-- Input data follows --
-- ==== Sys2Proof/Tests/Slice0.lean ====
section
/-! SUPPORT. Tests of the model against spec/95_test_vectors.md and the examples of the
instructions' rules, the smoke tests of the checks, and witnesses for the hypotheses of the
statements. The expected results are the spec's; each test names its vector or rule. -/

namespace Sys2Proof.Machine.Tests

/-- One step. -/
def run1 (s : State) : State :=
  match step s with
  | .next t => t
  | .fault r => nomatch r
  | .refused _ => s

/-- The reset state with an image loaded from address 0. -/
def booted (image : List Word) : State := State.reset.boot image

/-- One word loaded and ACC set, the start of most vectors. -/
def at0 (w acc : Word) : State := { booted [w] with acc := acc }

/-- `at0` with one more cell loaded. -/
def at0With (w acc : Word) (a : Nat) (v : Word) : State :=
  { (booted [w]).loadWord a v with acc := acc }

/-! ### The checks refuse ill-formed terms -/

theorem test_config_default_legal : Config.default.wf = true := by decide

/-- R4: `1 <= MEM_LEN`. -/
theorem test_config_refuses_no_memory : (Config.mk 0 .default).wf = false := by decide

/-- R4: `MEM_LEN <= 65536`. -/
theorem test_config_refuses_too_much_memory : (Config.mk 65537 .default).wf = false := by
  decide

/-- R56 b: LOAD and HALT may not share an opcode. -/
theorem test_map_refuses_shared_opcode :
    OpcodeMap.wf { OpcodeMap.default with load := 0x0100 } = false := by decide

/-- R162: an image of more than MEM_LEN words does not fit. -/
theorem test_image_refused_when_too_long :
    (Config.mk 2 .default).fits [1, 2, 3] = false := by decide

/-! ### Decoding: each instruction's word, bit by bit from opcode_table.json -/

theorem test_decode_halt : decode .default 0b00000001000000000000000000000101#32 = .ok .halt := by decide
theorem test_decode_load : decode .default 0b00000010000000101111111111111111#32 = .ok (.load 0xFFFF) := by decide
theorem test_decode_loadi : decode .default 0b00000010000000011000000000000001#32 = .ok (.loadi 0x8001) := by decide
theorem test_decode_store : decode .default 0b00000011000000100000000000111011#32 = .ok (.store 0x003B) := by decide
theorem test_decode_add : decode .default 0b00000100000000100000000000000101#32 = .ok (.add 0x0005) := by decide
theorem test_decode_addi : decode .default 0b00000100000000011111111111111111#32 = .ok (.addi 0xFFFF) := by decide
theorem test_decode_sub : decode .default 0b00000101000000101000000000000001#32 = .ok (.sub 0x8001) := by decide
theorem test_decode_subi : decode .default 0b00000101000000010000000000111011#32 = .ok (.subi 0x003B) := by decide
theorem test_decode_mul : decode .default 0b00000110000000100000000000000101#32 = .ok (.mul 0x0005) := by decide
theorem test_decode_muli : decode .default 0b00000110000000011111111111111111#32 = .ok (.muli 0xFFFF) := by decide
theorem test_decode_div : decode .default 0b00000111000000101000000000000001#32 = .ok (.div 0x8001) := by decide
theorem test_decode_divi : decode .default 0b00000111000000010000000000111011#32 = .ok (.divi 0x003B) := by decide
theorem test_decode_mod : decode .default 0b00001000000000100000000000000101#32 = .ok (.mod 0x0005) := by decide
theorem test_decode_modi : decode .default 0b00001000000000011111111111111111#32 = .ok (.modi 0xFFFF) := by decide
theorem test_decode_cmp : decode .default 0b00001001000000101000000000000001#32 = .ok (.cmp 0x8001) := by decide
theorem test_decode_cmpi : decode .default 0b00001001000000010000000000111011#32 = .ok (.cmpi 0x003B) := by decide
theorem test_decode_jmpi : decode .default 0b00001010000000010000000000000101#32 = .ok (.jmpi 0x0005) := by decide
theorem test_decode_jei : decode .default 0b00001011000000011111111111111111#32 = .ok (.jei 0xFFFF) := by decide
theorem test_decode_jnei : decode .default 0b00001100000000011000000000000001#32 = .ok (.jnei 0x8001) := by decide
theorem test_decode_jli : decode .default 0b00001101000000010000000000111011#32 = .ok (.jli 0x003B) := by decide
theorem test_decode_jlei : decode .default 0b00001110000000010000000000000101#32 = .ok (.jlei 0x0005) := by decide
theorem test_decode_jgi : decode .default 0b00001111000000011111111111111111#32 = .ok (.jgi 0xFFFF) := by decide
theorem test_decode_jgei : decode .default 0b00010000000000011000000000000001#32 = .ok (.jgei 0x8001) := by decide
theorem test_decode_inp : decode .default 0b00010001000000000000000000111011#32 = .ok .inp := by decide
theorem test_decode_out : decode .default 0b00010010000000000000000000000101#32 = .ok .out := by decide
-- Input data concluded --
_Problem description:_
Find the lines that mention "false" in the entries and show them.

_Answer box:_
theorem test_config_refuses_no_memory : (Config.mk 0 .default).wf = false := by decide
theorem test_config_refuses_too_much_memory : (Config.mk 65537 .default).wf = false := by
    OpcodeMap.wf { OpcodeMap.default with load := 0x0100 } = false := by decide
    (Config.mk 2 .default).fits [1, 2, 3] = false := by decide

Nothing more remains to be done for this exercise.